_Exercise aim:_
Using the records below, filter for lines that contain the string "waitStop" and copy them out.

Collected data:
-- ==== Sys2Proof/Machine/CartridgeEvents.lean ====
section
/-! DEFINITION. Cartridge events and the taking of an eject request (05_cartridge_handling.md). -/

namespace Sys2Proof.Machine

/-! ## Eject requests (R96 to R99, R111) -/

/-- Open an eject request. -/
def State.openEject (s : State) (b : BayId) (source : EjectSource) (phase : EjectPhase) : State :=
  s.modCart b fun c => { c with eject := some { source, commandWaits := source != .button, phase, discarded := false } }

/-- An EJECT that needs no request completes GOOD at once; a button press is answered by nothing (R97, R105). -/
def State.ejectAtOnce (s : State) (b : BayId) (source : EjectSource) : State :=
  if source = .button then s else s.finishCmd b (CmdResult.plain .good .none)

/-- An eject request taken in MOUNTING (R98): a record read in progress runs to its end; a load is undone at once, and so is a mount
that waits for the spindle (notes/assumptions/68.md). -/
def State.cancelMount (s : State) (b : BayId) (source : EjectSource) : State :=
  let s1 := s.openEject b source .cancel
  match (s.bay b).job.map fun (j : Job) => j.stage with
  | some .atTrack | some .regain => s1
  | some .waitReady | some .loading | some .loadingToSeek | some .seeking | none =>
    (((s1.dropJob b).freeRecordSlots b).unloadOrder b).enterUnmounting b

/-- An eject request taken in MOUNTED (R97, R99, R164, R166): a command in the slot is stopped first, and a STANDBY NOW completes
ABORTED before the state leaves MOUNTED. -/
def State.ejectMounted (s : State) (b : BayId) (source : EjectSource) : State :=
  if source = .button ∧ (s.bay b).slot.isSome then
    if (s.bay b).standbyNow then
      ((s.finishCmd b (CmdResult.plain .aborted .none)).openEject b source .flush).enterUnmounting b
    else (s.openEject b source .waitStop).requestStop b .eject
  else (s.openEject b source .flush).enterUnmounting b

/-- An eject request taken in UNFORMATTED (R97, R159): a FORMAT that waits is stopped first. -/
def State.ejectUnformatted (s : State) (b : BayId) (source : EjectSource) : State :=
  if source = .button ∧ ((s.bay b).slot.any fun c => c.op.isFormat) then
    (s.openEject b source .waitStop).requestStop b .eject
  else (s.openEject b source .flush).enterUnmounting b

/-- An eject request is taken according to the cartridge state (R97, R98, R111). -/
def State.takeEject (s : State) (b : BayId) (source : EjectSource) : State :=
  match (s.bay b).cart.state with
  | .empty | .formatting => s
  | .seated => (s.modCart b fun c => { c with settleTimer := none, state := .released }).ejectAtOnce b source
  | .locking => s.openEject b source .cancel
  | .spinningUp => ((s.openEject b source .cancel).stopRequest b).enterUnmounting b
  | .mounting => s.cancelMount b source
  | .mounted => s.ejectMounted b source
  | .unformatted => s.ejectUnformatted b source
  | .unmounting => if source = .button then s else s.openEject b source .flush
  | .releasing => if source = .button then s else s.openEject b source .release
  | .released => if source = .button then s.issueLock b 1 else s.ejectAtOnce b source
  | .bayFault => (s.openEject b source .faultWait).tell (.poke b)

/-! ## Sensors -/

/-- A cartridge is accepted in EMPTY (R92). -/
def State.cartridgeArrives (s : State) (b : BayId) : State :=
  if (s.bay b).cart.state = .empty then
    (s.modCart b fun c => { c with state := .seated, settleTimer := some Config.settleTime }).raise b .inserted
      (protectByte (s.bay b).cart.wpProtected)
  else s

/-- PRESENT_ACCEPTED (R89, R92). -/
def execPresentAccepted (b : BayId) (s : State) : Host.Outcome State Fault Refusal :=
  s.baySensor b (fun s => s.modCart b fun c => { c with cartridgeIn := true }) fun s => s.cartridgeArrives b

/-- The present switch opens (R92, R102, R103, R109, R111); in EMPTY a start-up release that is still owed may follow (R112). -/
def State.cartridgeLeaves (s : State) (b : BayId) : State :=
  match (s.bay b).cart.state with
  | .empty => s
  | .seated => ((s.modCart b fun c => { c with state := .empty, settleTimer := none }).raise b .removed 0).offerStartup b
  | .locking | .spinningUp | .mounting | .mounted | .unformatted | .formatting | .unmounting => s.lockFault b
  | .releasing | .released => s.removal b
  | .bayFault => s.stepFault b

/-- PRESENT_LOST (R89, R92, R103, R109, R111). -/
def execPresentLost (b : BayId) (s : State) : Host.Outcome State Fault Refusal :=
  s.baySensor b (fun s => s.modCart b fun c => { c with cartridgeIn := false }) fun s => s.cartridgeLeaves b

/-- The write-protect input changes to protected: a dirty record is discarded (R38), and an open gate closes and ends its
sector WRITE_PROTECTED (R124, R125). -/
def State.becomesProtected (s : State) (b : BayId) : State :=
  let s1 := s.discard b discardWriteProtect
  match s.visitPhase b with
  | some .writing | some .formatWriting => s1.endProtected b
  | some .between | some .searching | some .reading | some .formatWait | none => s1

/-- WRITE_PROTECT_CHANGE (R38, R89, R124, R125). -/
def execWriteProtectChange (b : BayId) (wpProtected : Bool) (s : State) : Host.Outcome State Fault Refusal :=
  s.baySensor b (fun s => s.modCart b fun c => { c with wpProtected := wpProtected }) fun s =>
    if wpProtected then s.becomesProtected b else s

/-- LOCK_SENSE_ENGAGED (R89, R90, R92): it confirms a lock pulse within its window. -/
def execLockSenseEngaged (b : BayId) (s : State) : Host.Outcome State Fault Refusal :=
  s.baySensor b (fun s => s.modCart b fun c => { c with lockEngaged := true }) fun s =>
    if (s.bay b).cart.state = .locking ∧ (s.bay b).cart.lockConfirm.isSome then s.lockConfirmed b else s

/-- The lock sense opens: heads in a loaded state retract (R67); it is a lock fault in the watched states (R109), and confirms a
release within its window (R102). In EMPTY it leaves the window of the start-up release running until it expires: R90 ends a window
at its confirmation, and R112 does not act on this one (the model's choice, notes/assumptions/51.md). -/
def State.lockOpens (s : State) (b : BayId) : State :=
  let s1 := if (s.bay b).pos.state.loaded then s.enterRetracting b else s
  if (s.bay b).cart.state.lockWatched then s1.lockFault b
  else if (s.bay b).cart.state = .releasing ∧ (s.bay b).cart.releaseConfirm.isSome then s1.releaseConfirmed b
  else s1

/-- LOCK_SENSE_OPEN (R67, R89, R90, R102, R109). -/
def execLockSenseOpen (b : BayId) (s : State) : Host.Outcome State Fault Refusal :=
  s.baySensor b (fun s => s.modCart b fun c => { c with lockEngaged := false }) fun s => s.lockOpens b

/-- A button press is tested and taken (R96, R97). -/
def State.buttonPressed (s : State) (b : BayId) : State :=
  if (s.bay b).cart.preventRemoval then s.raise b .ejectRequest 0
  else if (s.bay b).cart.eject.isSome then s
  else s.takeEject b .button

/-- EJECT_BUTTON_PRESS (R89, R96, R97, R99, R111). A press is the change from released to pressed; the change to released does
nothing (notes/assumptions/7.md). -/
def execEjectButtonPress (level : ButtonLevel) (s : State) : Host.Outcome State Fault Refusal :=
  let b := level.bay
  let press := level.pressed && !(s.bay b).cart.buttonDown
  s.baySensor b (fun s => s.modCart b fun c => { c with buttonDown := level.pressed }) fun s =>
    if press then s.buttonPressed b else s

/-! ## Timers -/

/-- SETTLE_TIMER_EXPIRY (R92). -/
def execSettleTimerExpiry (b : BayId) (s : State) : Host.Outcome State Fault Refusal :=
  s.bayAct b fun s =>
    if (s.bay b).cart.settleTimer.isSome && (s.bay b).cart.state == .seated then
      (s.modCart b fun c => { c with settleTimer := none }).issueLock b 1
    else s

/-- PULSE_END (R90): 50 ms after its start a pulse is released. -/
def execPulseEnd (b : BayId) (s : State) : Host.Outcome State Fault Refusal :=
  s.bayAct b fun s => s.modCart b fun c => { c with lockPulse := false, releasePulse := false, pulseTimer := none }

/-- A lock pulse's window expires unconfirmed (R92, R98). A cancelled start passes through UNMOUNTING to its release
(notes/assumptions/80.md). -/
def State.lockUnconfirmed (s : State) (b : BayId) : State :=
  let s1 := s.modCart b fun c => { c with lockConfirm := none }
  if (s.bay b).cart.state ≠ .locking then s1
  else if (s.bay b).cart.eject.isSome then s1.enterUnmounting b
  else if (s.bay b).cart.lockAttempts < 2 then s1.issueLock b 2
  else s1.bayFault b .lock

/-- LOCK_CONFIRM_EXPIRY (R92, R98). -/
def execLockConfirmExpiry (b : BayId) (s : State) : Host.Outcome State Fault Refusal :=
  s.bayAct b fun s => if (s.bay b).cart.lockConfirm.isSome then s.lockUnconfirmed b else s

/-- A release pulse's window expires unconfirmed (R102); the window of a start-up release is not acted on (R112). -/
def State.releaseUnconfirmed (s : State) (b : BayId) : State :=
  let s1 := s.modCart b fun c => { c with releaseConfirm := none }
  if (s.bay b).cart.state ≠ .releasing then s1
  else if (s.bay b).cart.lockAttempts < 2 then s1.tell (.poke b)
  else s1.bayFault b .lock

/-- RELEASE_CONFIRM_EXPIRY (R102). -/
def execReleaseConfirmExpiry (b : BayId) (s : State) : Host.Outcome State Fault Refusal :=
  s.bayAct b fun s => if (s.bay b).cart.releaseConfirm.isSome then s.releaseUnconfirmed b else s

end Sys2Proof.Machine
end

_Your response:_
    else (s.openEject b source .waitStop).requestStop b .eject
    (s.openEject b source .waitStop).requestStop b .eject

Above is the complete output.